3. Esclareça o conceito de metáfora. Trata-se de transportar uma palavra de sua significação própria para outra. É uma transposição
por comparação instantânea, sem o elemento comparativo. A metáfora é sempre imagem ¬ rápida e intuitiva. Ela não pode obrigar o
leitor a uma ginástica mental para captar o sentido de uma frase. Dê exemplos de metáforas encontradas na reportagem.
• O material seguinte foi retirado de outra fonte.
-- ==== Sys2Proof/Laws/State.lean ====
section
/-! SUPPORT. One lemma per field per state update of Machine/Ops.lean, each true by rfl, so that no proof unfolds an
update. -/

namespace Sys2Proof.Machine

/-! ### State.answer -/

@[simp] theorem State.answer_rxBuf (s : State) (r : Reply) : (s.answer r).rxBuf = s.rxBuf := rfl
@[simp] theorem State.answer_tq (s : State) (r : Reply) : (s.answer r).tq = s.tq := rfl
@[simp] theorem State.answer_cq (s : State) (r : Reply) : (s.answer r).cq = s.cq := rfl
@[simp] theorem State.answer_permit (s : State) (r : Reply) : (s.answer r).permit = s.permit := rfl
@[simp] theorem State.answer_seq (s : State) (r : Reply) : (s.answer r).seq = s.seq := rfl
@[simp] theorem State.answer_txId (s : State) (r : Reply) : (s.answer r).txId = s.txId := rfl
@[simp] theorem State.answer_txData (s : State) (r : Reply) : (s.answer r).txData = s.txData := rfl
@[simp] theorem State.answer_txLen (s : State) (r : Reply) : (s.answer r).txLen = s.txLen := rfl
@[simp] theorem State.answer_sendCount (s : State) (r : Reply) : (s.answer r).sendCount = s.sendCount := rfl
@[simp] theorem State.answer_errCount (s : State) (r : Reply) : (s.answer r).errCount = s.errCount := rfl
@[simp] theorem State.answer_tqDropCount (s : State) (r : Reply) : (s.answer r).tqDropCount = s.tqDropCount := rfl
@[simp] theorem State.answer_cqDropCount (s : State) (r : Reply) : (s.answer r).cqDropCount = s.cqDropCount := rfl
@[simp] theorem State.answer_refused (s : State) (r : Reply) : (s.answer r).refused = s.refused := rfl
@[simp] theorem State.answer_schedule (s : State) (r : Reply) : (s.answer r).schedule = s.schedule := rfl
@[simp] theorem State.answer_inbox (s : State) (r : Reply) : (s.answer r).inbox = s.inbox := rfl
@[simp] theorem State.answer_waiting (s : State) (r : Reply) : (s.answer r).waiting = s.waiting := rfl
@[simp] theorem State.answer_issuer (s : State) (r : Reply) : (s.answer r).issuer = s.issuer := rfl
@[simp] theorem State.answer_replyTo (s : State) (r : Reply) : (s.answer r).replyTo = s.replyTo := rfl
@[simp] theorem State.answer_reply (s : State) (r : Reply) : (s.answer r).reply = r := rfl
@[simp] theorem State.answer_linkOut (s : State) (r : Reply) : (s.answer r).linkOut = s.linkOut := rfl
@[simp] theorem State.answer_drawCount (s : State) (r : Reply) : (s.answer r).drawCount = s.drawCount := rfl

/-! ### State.answerTo -/

@[simp] theorem State.answerTo_rxBuf (s : State) (a : Agent) (r : Reply) : (s.answerTo a r).rxBuf = s.rxBuf := rfl
@[simp] theorem State.answerTo_tq (s : State) (a : Agent) (r : Reply) : (s.answerTo a r).tq = s.tq := rfl
@[simp] theorem State.answerTo_cq (s : State) (a : Agent) (r : Reply) : (s.answerTo a r).cq = s.cq := rfl
@[simp] theorem State.answerTo_permit (s : State) (a : Agent) (r : Reply) : (s.answerTo a r).permit = s.permit := rfl
@[simp] theorem State.answerTo_seq (s : State) (a : Agent) (r : Reply) : (s.answerTo a r).seq = s.seq := rfl
@[simp] theorem State.answerTo_txId (s : State) (a : Agent) (r : Reply) : (s.answerTo a r).txId = s.txId := rfl
@[simp] theorem State.answerTo_txData (s : State) (a : Agent) (r : Reply) : (s.answerTo a r).txData = s.txData := rfl
@[simp] theorem State.answerTo_txLen (s : State) (a : Agent) (r : Reply) : (s.answerTo a r).txLen = s.txLen := rfl
@[simp] theorem State.answerTo_sendCount (s : State) (a : Agent) (r : Reply) : (s.answerTo a r).sendCount = s.sendCount := rfl
@[simp] theorem State.answerTo_errCount (s : State) (a : Agent) (r : Reply) : (s.answerTo a r).errCount = s.errCount := rfl
@[simp] theorem State.answerTo_tqDropCount (s : State) (a : Agent) (r : Reply) : (s.answerTo a r).tqDropCount = s.tqDropCount := rfl
@[simp] theorem State.answerTo_cqDropCount (s : State) (a : Agent) (r : Reply) : (s.answerTo a r).cqDropCount = s.cqDropCount := rfl
@[simp] theorem State.answerTo_refused (s : State) (a : Agent) (r : Reply) : (s.answerTo a r).refused = s.refused := rfl
@[simp] theorem State.answerTo_schedule (s : State) (a : Agent) (r : Reply) : (s.answerTo a r).schedule = s.schedule := rfl
@[simp] theorem State.answerTo_inbox (s : State) (a : Agent) (r : Reply) : (s.answerTo a r).inbox = s.inbox := rfl
@[simp] theorem State.answerTo_waiting (s : State) (a : Agent) (r : Reply) : (s.answerTo a r).waiting = s.waiting := rfl
@[simp] theorem State.answerTo_issuer (s : State) (a : Agent) (r : Reply) : (s.answerTo a r).issuer = s.issuer := rfl
@[simp] theorem State.answerTo_replyTo (s : State) (a : Agent) (r : Reply) : (s.answerTo a r).replyTo = a := rfl
@[simp] theorem State.answerTo_reply (s : State) (a : Agent) (r : Reply) : (s.answerTo a r).reply = r := rfl
@[simp] theorem State.answerTo_linkOut (s : State) (a : Agent) (r : Reply) : (s.answerTo a r).linkOut = s.linkOut := rfl
@[simp] theorem State.answerTo_drawCount (s : State) (a : Agent) (r : Reply) : (s.answerTo a r).drawCount = s.drawCount := rfl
Para evitar a anarquia da imaginação, peça aos estudantes que digam o que entendem por corvo, raposa, formiga, cigarra e demais
bichos das fábulas de Esopo, em que tais seres substituem pessoas. Verifique os valores contidos por trás dessas metáforas: a figura da
raposa vem associada à esperteza, a formiga remete ao trabalhador incansável etc. Em seguida, voltando ao exercício anterior sobre
comparações, faça a turma imaginar como alguém que não leu o texto de VEJA compreenderia afirmações como "Ela é uma
chimpanzé" ou "Rodolfo é o grilo de Marina".

4. Cheirando uma flor por muito tempo, perdemos a sensibilidade para seu perfume. Da mesma forma, os recursos de linguagem
precisam obedecer a uma certa gradação e variedade. O perigo da metáfora está na "patológica" deformação de estilo que poderíamos
chamar de metaforite. Discuta esse caso com a classe: "Ela tem uma face de mármore, olhos de safira, cabelos de ébano, boca de
marfim, dentes de pérola e colo de alabastro". Quem será ela? Mulher, vitrine de joalheira ou monstro?
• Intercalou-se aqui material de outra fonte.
-- ==== Sys2Proof/Tests/Slice0.lean ====
section
/-! SUPPORT. Small tests, each on one transaction or one step, and one witness per statement with hypotheses. Expected
results are those of spec/95_test_vectors.md (the vector's id stands in the name or the docstring) or read off the rule. -/

namespace Sys2Proof.Tests

open Sys2Proof.Machine Sys2Proof.Safety

/-! ### Helpers -/

/-- Eight zero bytes. -/
def zeros : Bytes8 := #v[0, 0, 0, 0, 0, 0, 0, 0]

/-- The bytes 0x61 to 0x68, "abcdefgh". -/
def letters : Bytes8 := #v[0x61, 0x62, 0x63, 0x64, 0x65, 0x66, 0x67, 0x68]

/-- The reset state with agent `a` issuing. -/
def issuedBy (a : Agent) : State := { State.reset with issuer := a }

/-- The reset state with `n` triggers queued. -/
def withTriggers (n : Nat) (s : State) : State := { s with tq := List.replicate n 0x0055 }

/-- A command message for the tests. -/
def someCommand : CmdMsg := ⟨0x05, 0x01, 0x02, 8, letters⟩

/-- The reset state with `n` command messages queued. -/
def withCommands (n : Nat) (s : State) : State := { s with cq := List.replicate n someCommand }

/-- The example parameter values of spec/95_test_vectors.md. -/
def example70 (fallthrough : Bool) : Config.Params := ⟨0x70, 0x71, fallthrough⟩

/-- The coinciding parameters of spec/95_test_vectors.md. -/
def example72 : Config.Params := ⟨0x72, 0x72, true⟩

/-- A state in which agent `a` is scheduled and presents the word `w`. -/
def presenting (a : Agent) (w : Word) : State := { State.reset with schedule := [a], inbox := [⟨a, w⟩] }

/-! ### Ill-formed terms are refused by the check (30_encoding.md R62) -/

theorem test_wellFormed_rxFrame_len9 : (Instr.rxFrame 0 false 9 zeros).wellFormed = false := by decide
theorem test_wellFormed_sendAccept_len15 : (Instr.sendAccept 0 15 zeros).wellFormed = false := by decide
theorem test_wellFormed_rxFrame_len8 : (Instr.rxFrame 0 false 8 zeros).wellFormed = true := by decide

/-! ### Decoding: words written out from R61, spec/95_test_vectors.md sections 2.1 to 2.5 -/

/-- V-C3. -/
theorem test_decode_encode : decode 0x00000000000000000000001234560001 = .ok (.encode 0x12 0x34 0x56) := by decide
/-- V-C9. -/
theorem test_decode_decode : decode 0x0000000000000000_00001F1234560002 = .ok (.decode 0x1F123456) := by decide
/-- V-C14. -/
theorem test_decode_filter : decode 0x0000000000000000_00001FABCDEF0003 = .ok (.filter 0x1FABCDEF) := by decide
/-- V-C17. -/
theorem test_decode_evcode : decode 0x0000000000000000_0000007000330004 = .ok (.evcode 0x00700033) := by decide
/-- V-R3: the request flag at bit 8, the length at 7:4, data byte 1 above data byte 0. -/
theorem test_decode_rxFrame_remote : decode 0x00000000000000000201007100000125 =
    .ok (.rxFrame 0x00710000 true 2 #v[0x01, 0x02, 0, 0, 0, 0, 0, 0]) := by decide
/-- V-R4: all eight data bytes. -/
theorem test_decode_rxFrame_full : decode 0x00006867666564636261007103000085 =
    .ok (.rxFrame 0x00710300 false 8 letters) := by decide
theorem test_decode_txDone : decode 0x6 = .ok .txDone := by decide
/-- V-S1. -/
theorem test_decode_sendAccept : decode 0x0000000000000000_BBAA000500000027 =
    .ok (.sendAccept 0x00050000 2 #v[0xAA, 0xBB, 0, 0, 0, 0, 0, 0]) := by decide
/-- V-S1, V-S3. -/
theorem test_decode_sendIssue : decode 0x8 = .ok (.sendIssue .ok) ∧ decode 0x108 = .ok (.sendIssue .fail) := by decide
theorem test_decode_sendFinish : decode 0x9 = .ok .sendFinish := by decide
/-- V-Q1. -/
theorem test_decode_pushTrig : decode 0x0200000000000000000000000000000A = .ok (.pushTrig 0x0200) := by decide
theorem test_decode_popTrig : decode 0xB = .ok .popTrig := by decide
theorem test_decode_popCmd : decode 0xC = .ok .popCmd := by decide
theorem test_decode_status : decode 0xD = .ok .status := by decide
theorem test_decode_reset : decode 0xF = .ok .reset := by decide

/-- Section 2.5: the reserved selectors. -/
theorem test_decode_reserved_op : decode 0x0 = .error (.reservedOp 0x0) ∧ decode 0xE = .error (.reservedOp 0xE) := by
  decide
/-- Section 2.5: TX_DONE with bit 9 and with bit 8 set. -/
theorem test_decode_reserved_bits : decode 0x206 = .error (.reservedBits "TX_DONE") ∧
    decode 0x106 = .error (.reservedBits "TX_DONE") := by decide
/-- Section 2.5: DECODE with bit 45 set, ENCODE with bit 40 set. -/
theorem test_decode_reserved_high : decode 0x00002000_00000002 = .error (.reservedBits "DECODE") ∧
    decode 0x00000100_00000001 = .error (.reservedBits "ENCODE") := by decide
/-- V-S9. -/
theorem test_decode_len9 : decode 0x00000005_00010097 = .error (.lenOutOfRange "SEND_ACCEPT" 9) := by decide

/-- The encoder writes V-R4's word. -/
theorem test_encode_rxFrame : encode (.rxFrame 0x00710300 false 8 letters) = 0x00006867666564636261007103000085 := by
  decide
/-- The encoder writes P1 step 14's word. -/
theorem test_encode_sendAccept : encode (.sendAccept 0x00050002 4 #v[0x30, 0x31, 0x32, 0x33, 0, 0, 0, 0]) =
    0x00000000000033323130000500020047 := by decide

/-! ### The codec, section 2.1 -/

/-- V-C3. -/
theorem test_encode : (take (.txClient, .encode 0x12 0x34 0x56) State.reset).reply = .identifier 0x00123456 := by decide
/-- V-C2. -/
theorem test_encode_largest : (take (.linkEnv, .encode 0xFF 0xFF 0xFF) State.reset).reply = .identifier 0x00FFFFFF := by
  decide
/-- V-C9: bits 28:24 ignored. -/
theorem test_decode_alias : (take (.cmdClient, .decode 0x1F123456) State.reset).reply = .address ⟨0x12, 0x34, 0x56⟩ := by
  decide
/-- V-C12. -/
theorem test_decode_bit24 : (take (.platform, .decode 0x01000000) State.reset).reply = .address ⟨0, 0, 0⟩ := by decide
/-- V-C14: bits 28:24 kept. -/
theorem test_filter : (take (.txClient, .filter 0x1FABCDEF) State.reset).reply = .identifier 0x1FABCD00 := by decide
/-- V-C18. -/
theorem test_evcode : (take (.eventHandler, .evcode 0x1F7000FF) State.reset).reply = .eventCode 0xFF := by decide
A metáfora se gasta com o uso, se deprecia rapidamente e, uma vez transformada em frase feita, empobrece qualquer redação.

5. Explique aos alunos que, se não somos capazes de criar metáforas originais e sugestivas, podemos ao menos renovar as antigas.
Uma das alternativas mais fáceis para revigorar imagens desgastadas é o humor.